Only one stretch of the records below is wanted: the lines from the one holding "theorem State.issueAndStore_eq (c" through the one holding "List.length_cons, show 32". Return it exactly, both ends included.

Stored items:
=-=-=

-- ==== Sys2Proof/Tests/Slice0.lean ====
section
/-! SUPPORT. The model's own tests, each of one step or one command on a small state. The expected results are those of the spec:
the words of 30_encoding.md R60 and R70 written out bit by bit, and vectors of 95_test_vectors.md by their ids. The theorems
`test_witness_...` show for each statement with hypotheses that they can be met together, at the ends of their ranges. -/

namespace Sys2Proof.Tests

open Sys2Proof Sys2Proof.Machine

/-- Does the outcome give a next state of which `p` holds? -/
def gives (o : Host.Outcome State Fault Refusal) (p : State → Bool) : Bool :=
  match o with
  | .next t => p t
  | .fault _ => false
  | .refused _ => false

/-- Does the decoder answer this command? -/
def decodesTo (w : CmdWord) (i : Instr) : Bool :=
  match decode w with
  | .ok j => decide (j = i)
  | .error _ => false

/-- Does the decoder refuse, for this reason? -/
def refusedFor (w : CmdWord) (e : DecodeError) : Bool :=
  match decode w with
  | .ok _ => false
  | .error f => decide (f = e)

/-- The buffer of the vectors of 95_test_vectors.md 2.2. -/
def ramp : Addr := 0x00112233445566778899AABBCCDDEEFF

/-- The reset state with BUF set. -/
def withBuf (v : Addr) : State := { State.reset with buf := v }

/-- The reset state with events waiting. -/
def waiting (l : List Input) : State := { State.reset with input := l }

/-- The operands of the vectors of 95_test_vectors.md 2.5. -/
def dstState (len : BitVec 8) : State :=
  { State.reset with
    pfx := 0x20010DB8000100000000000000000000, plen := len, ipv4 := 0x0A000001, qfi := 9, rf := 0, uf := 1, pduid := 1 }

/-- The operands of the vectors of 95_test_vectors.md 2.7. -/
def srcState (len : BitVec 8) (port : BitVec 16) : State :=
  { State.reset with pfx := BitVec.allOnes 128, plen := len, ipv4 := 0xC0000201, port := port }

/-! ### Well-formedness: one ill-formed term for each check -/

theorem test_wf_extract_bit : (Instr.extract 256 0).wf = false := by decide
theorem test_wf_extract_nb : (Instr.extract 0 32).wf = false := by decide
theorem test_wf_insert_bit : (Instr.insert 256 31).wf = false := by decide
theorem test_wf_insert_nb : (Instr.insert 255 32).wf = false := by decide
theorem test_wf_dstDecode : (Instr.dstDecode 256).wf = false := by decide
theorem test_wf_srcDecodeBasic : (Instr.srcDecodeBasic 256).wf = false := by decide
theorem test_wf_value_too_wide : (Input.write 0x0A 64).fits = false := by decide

=-=-=

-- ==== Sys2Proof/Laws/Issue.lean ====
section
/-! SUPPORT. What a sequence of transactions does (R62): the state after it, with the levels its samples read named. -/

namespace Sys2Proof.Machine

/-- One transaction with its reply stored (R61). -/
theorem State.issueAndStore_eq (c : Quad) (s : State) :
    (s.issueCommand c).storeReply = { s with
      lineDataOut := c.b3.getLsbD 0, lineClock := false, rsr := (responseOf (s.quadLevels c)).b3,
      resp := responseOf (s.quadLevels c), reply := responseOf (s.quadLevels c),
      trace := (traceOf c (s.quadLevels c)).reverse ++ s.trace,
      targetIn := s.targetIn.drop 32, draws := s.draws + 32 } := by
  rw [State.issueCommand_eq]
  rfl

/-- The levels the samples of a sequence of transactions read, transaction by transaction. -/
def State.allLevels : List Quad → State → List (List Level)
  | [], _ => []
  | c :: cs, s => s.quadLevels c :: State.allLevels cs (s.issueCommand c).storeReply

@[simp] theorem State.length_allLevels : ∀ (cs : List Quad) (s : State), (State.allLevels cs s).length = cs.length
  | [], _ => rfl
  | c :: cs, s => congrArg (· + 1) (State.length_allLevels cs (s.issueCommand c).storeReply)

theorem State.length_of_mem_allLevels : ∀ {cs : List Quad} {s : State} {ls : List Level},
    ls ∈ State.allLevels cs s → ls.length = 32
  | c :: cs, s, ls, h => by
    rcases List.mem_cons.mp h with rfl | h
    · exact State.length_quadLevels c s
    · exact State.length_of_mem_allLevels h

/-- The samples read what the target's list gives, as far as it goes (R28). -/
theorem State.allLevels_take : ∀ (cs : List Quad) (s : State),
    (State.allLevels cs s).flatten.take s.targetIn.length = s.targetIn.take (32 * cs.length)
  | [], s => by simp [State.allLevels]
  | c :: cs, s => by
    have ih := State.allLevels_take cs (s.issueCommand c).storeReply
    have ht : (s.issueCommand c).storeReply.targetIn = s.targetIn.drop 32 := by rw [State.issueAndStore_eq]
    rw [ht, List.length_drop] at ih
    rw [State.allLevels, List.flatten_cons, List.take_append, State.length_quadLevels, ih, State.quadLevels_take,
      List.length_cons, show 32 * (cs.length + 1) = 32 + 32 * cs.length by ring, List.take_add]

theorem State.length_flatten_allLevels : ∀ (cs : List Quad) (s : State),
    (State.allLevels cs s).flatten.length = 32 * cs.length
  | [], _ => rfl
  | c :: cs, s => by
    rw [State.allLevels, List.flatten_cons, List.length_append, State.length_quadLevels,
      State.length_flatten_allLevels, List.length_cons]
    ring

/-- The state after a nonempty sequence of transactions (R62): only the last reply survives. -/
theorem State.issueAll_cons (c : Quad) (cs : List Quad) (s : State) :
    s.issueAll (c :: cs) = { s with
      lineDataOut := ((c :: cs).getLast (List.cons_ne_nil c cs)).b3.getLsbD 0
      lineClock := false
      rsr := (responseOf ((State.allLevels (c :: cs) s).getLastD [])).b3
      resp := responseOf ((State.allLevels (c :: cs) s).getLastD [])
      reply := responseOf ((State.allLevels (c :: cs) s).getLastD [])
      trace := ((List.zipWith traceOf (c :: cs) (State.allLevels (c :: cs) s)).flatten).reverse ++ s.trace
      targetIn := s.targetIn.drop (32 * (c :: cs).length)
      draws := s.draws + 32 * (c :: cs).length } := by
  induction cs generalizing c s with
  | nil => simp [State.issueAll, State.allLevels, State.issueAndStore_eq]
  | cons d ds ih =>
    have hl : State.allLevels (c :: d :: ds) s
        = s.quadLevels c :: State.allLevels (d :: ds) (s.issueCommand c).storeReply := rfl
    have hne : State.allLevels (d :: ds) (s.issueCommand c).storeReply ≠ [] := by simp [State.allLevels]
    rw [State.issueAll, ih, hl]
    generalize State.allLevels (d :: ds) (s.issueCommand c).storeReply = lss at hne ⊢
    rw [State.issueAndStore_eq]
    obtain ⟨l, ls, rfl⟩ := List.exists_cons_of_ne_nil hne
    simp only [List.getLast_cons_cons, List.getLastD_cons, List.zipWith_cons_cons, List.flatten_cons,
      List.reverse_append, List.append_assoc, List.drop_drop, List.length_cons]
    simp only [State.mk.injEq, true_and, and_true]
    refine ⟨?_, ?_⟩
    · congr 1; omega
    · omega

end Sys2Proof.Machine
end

=-=-=

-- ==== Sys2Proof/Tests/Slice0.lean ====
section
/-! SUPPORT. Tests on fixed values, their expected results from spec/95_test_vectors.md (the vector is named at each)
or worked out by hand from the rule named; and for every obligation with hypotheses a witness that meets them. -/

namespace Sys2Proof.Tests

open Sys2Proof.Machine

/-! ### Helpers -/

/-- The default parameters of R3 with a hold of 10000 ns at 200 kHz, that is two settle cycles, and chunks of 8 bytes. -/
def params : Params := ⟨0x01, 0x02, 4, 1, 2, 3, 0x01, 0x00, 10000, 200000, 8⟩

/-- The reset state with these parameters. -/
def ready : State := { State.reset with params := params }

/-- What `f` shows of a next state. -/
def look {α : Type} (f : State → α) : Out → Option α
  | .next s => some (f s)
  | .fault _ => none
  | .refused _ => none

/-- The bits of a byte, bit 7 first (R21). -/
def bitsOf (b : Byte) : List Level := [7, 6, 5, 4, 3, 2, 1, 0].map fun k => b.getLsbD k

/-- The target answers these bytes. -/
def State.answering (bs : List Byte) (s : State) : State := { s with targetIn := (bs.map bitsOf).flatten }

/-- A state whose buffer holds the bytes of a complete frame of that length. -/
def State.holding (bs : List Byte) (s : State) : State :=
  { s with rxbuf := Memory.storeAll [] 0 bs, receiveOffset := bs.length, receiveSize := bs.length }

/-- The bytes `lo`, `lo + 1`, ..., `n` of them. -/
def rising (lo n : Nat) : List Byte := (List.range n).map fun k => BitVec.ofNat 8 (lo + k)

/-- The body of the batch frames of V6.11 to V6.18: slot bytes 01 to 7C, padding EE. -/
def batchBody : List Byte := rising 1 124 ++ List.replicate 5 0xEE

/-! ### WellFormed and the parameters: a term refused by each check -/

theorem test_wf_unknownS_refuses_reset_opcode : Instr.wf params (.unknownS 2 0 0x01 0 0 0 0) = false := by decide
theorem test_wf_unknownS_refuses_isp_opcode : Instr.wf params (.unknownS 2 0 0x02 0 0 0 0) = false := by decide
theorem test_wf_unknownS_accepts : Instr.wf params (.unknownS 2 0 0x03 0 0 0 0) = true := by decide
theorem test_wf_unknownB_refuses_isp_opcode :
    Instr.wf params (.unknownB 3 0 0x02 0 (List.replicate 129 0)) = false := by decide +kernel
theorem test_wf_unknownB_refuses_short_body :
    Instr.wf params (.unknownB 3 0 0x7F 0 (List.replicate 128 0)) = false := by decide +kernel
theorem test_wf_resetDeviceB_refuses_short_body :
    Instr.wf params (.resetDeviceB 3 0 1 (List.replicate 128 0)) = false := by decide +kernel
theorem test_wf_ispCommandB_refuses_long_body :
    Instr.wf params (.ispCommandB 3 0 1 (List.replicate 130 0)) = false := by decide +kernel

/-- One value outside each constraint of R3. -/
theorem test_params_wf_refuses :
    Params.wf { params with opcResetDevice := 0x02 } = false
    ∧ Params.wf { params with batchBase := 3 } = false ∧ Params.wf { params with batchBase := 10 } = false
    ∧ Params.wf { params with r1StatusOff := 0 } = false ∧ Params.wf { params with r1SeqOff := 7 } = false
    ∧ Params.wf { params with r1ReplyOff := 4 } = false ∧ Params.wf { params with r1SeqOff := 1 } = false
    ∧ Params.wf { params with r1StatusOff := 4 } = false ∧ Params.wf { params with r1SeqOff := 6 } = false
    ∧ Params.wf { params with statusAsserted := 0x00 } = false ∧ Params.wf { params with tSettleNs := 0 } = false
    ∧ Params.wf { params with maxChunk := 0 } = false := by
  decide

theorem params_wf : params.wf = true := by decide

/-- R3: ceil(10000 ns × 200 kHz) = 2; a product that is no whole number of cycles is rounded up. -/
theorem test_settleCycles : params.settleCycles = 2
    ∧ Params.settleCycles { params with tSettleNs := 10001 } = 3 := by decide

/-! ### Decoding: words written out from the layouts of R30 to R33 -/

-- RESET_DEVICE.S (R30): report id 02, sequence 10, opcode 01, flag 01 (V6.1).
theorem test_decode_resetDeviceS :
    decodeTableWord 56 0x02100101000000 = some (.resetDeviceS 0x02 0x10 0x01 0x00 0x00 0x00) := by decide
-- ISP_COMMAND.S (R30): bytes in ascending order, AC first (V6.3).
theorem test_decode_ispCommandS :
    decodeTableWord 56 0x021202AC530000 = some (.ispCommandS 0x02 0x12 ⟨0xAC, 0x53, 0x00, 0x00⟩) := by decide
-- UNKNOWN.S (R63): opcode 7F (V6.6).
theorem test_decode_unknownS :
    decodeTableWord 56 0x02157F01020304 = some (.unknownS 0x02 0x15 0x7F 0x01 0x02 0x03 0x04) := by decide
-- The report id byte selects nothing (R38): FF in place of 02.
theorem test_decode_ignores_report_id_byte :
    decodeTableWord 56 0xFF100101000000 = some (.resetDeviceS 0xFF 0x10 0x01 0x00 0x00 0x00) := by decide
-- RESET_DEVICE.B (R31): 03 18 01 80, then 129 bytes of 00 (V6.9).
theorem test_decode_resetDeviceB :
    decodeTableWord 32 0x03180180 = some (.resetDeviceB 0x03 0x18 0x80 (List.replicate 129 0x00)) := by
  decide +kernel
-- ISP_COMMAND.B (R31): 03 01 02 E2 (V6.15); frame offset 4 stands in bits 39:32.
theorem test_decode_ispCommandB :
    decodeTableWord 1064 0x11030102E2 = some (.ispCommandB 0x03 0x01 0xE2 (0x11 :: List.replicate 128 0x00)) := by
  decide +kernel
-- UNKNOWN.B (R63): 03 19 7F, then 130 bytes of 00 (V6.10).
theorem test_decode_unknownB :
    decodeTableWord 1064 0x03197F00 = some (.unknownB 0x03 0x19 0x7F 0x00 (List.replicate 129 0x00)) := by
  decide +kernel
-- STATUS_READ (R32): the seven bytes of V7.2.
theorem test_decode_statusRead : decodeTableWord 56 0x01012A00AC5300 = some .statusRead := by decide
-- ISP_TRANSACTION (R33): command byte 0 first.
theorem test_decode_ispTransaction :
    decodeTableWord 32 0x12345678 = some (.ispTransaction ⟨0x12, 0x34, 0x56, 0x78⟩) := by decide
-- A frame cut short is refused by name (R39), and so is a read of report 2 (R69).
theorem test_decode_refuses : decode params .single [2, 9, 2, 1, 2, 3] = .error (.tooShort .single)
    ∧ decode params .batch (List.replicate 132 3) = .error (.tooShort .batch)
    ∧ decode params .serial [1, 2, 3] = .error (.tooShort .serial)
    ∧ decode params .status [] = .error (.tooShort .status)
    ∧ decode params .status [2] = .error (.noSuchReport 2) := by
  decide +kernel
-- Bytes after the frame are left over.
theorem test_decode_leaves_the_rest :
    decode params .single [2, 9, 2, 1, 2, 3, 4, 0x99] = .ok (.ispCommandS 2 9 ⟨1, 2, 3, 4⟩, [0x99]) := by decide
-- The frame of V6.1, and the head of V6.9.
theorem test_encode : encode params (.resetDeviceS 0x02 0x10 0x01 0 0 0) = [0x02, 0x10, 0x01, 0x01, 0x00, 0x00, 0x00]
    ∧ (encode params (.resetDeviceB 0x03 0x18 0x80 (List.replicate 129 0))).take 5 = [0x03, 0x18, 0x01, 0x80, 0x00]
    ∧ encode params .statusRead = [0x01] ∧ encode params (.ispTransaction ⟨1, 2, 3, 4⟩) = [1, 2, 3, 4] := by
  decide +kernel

=-=-=

Answer:
theorem State.issueAndStore_eq (c : Quad) (s : State) :
    (s.issueCommand c).storeReply = { s with
      lineDataOut := c.b3.getLsbD 0, lineClock := false, rsr := (responseOf (s.quadLevels c)).b3,
      resp := responseOf (s.quadLevels c), reply := responseOf (s.quadLevels c),
      trace := (traceOf c (s.quadLevels c)).reverse ++ s.trace,
      targetIn := s.targetIn.drop 32, draws := s.draws + 32 } := by
  rw [State.issueCommand_eq]
  rfl

/-- The levels the samples of a sequence of transactions read, transaction by transaction. -/
def State.allLevels : List Quad → State → List (List Level)
  | [], _ => []
  | c :: cs, s => s.quadLevels c :: State.allLevels cs (s.issueCommand c).storeReply

@[simp] theorem State.length_allLevels : ∀ (cs : List Quad) (s : State), (State.allLevels cs s).length = cs.length
  | [], _ => rfl
  | c :: cs, s => congrArg (· + 1) (State.length_allLevels cs (s.issueCommand c).storeReply)

theorem State.length_of_mem_allLevels : ∀ {cs : List Quad} {s : State} {ls : List Level},
    ls ∈ State.allLevels cs s → ls.length = 32
  | c :: cs, s, ls, h => by
    rcases List.mem_cons.mp h with rfl | h
    · exact State.length_quadLevels c s
    · exact State.length_of_mem_allLevels h

/-- The samples read what the target's list gives, as far as it goes (R28). -/
theorem State.allLevels_take : ∀ (cs : List Quad) (s : State),
    (State.allLevels cs s).flatten.take s.targetIn.length = s.targetIn.take (32 * cs.length)
  | [], s => by simp [State.allLevels]
  | c :: cs, s => by
    have ih := State.allLevels_take cs (s.issueCommand c).storeReply
    have ht : (s.issueCommand c).storeReply.targetIn = s.targetIn.drop 32 := by rw [State.issueAndStore_eq]
    rw [ht, List.length_drop] at ih
    rw [State.allLevels, List.flatten_cons, List.take_append, State.length_quadLevels, ih, State.quadLevels_take,
      List.length_cons, show 32 * (cs.length + 1) = 32 + 32 * cs.length by ring, List.take_add]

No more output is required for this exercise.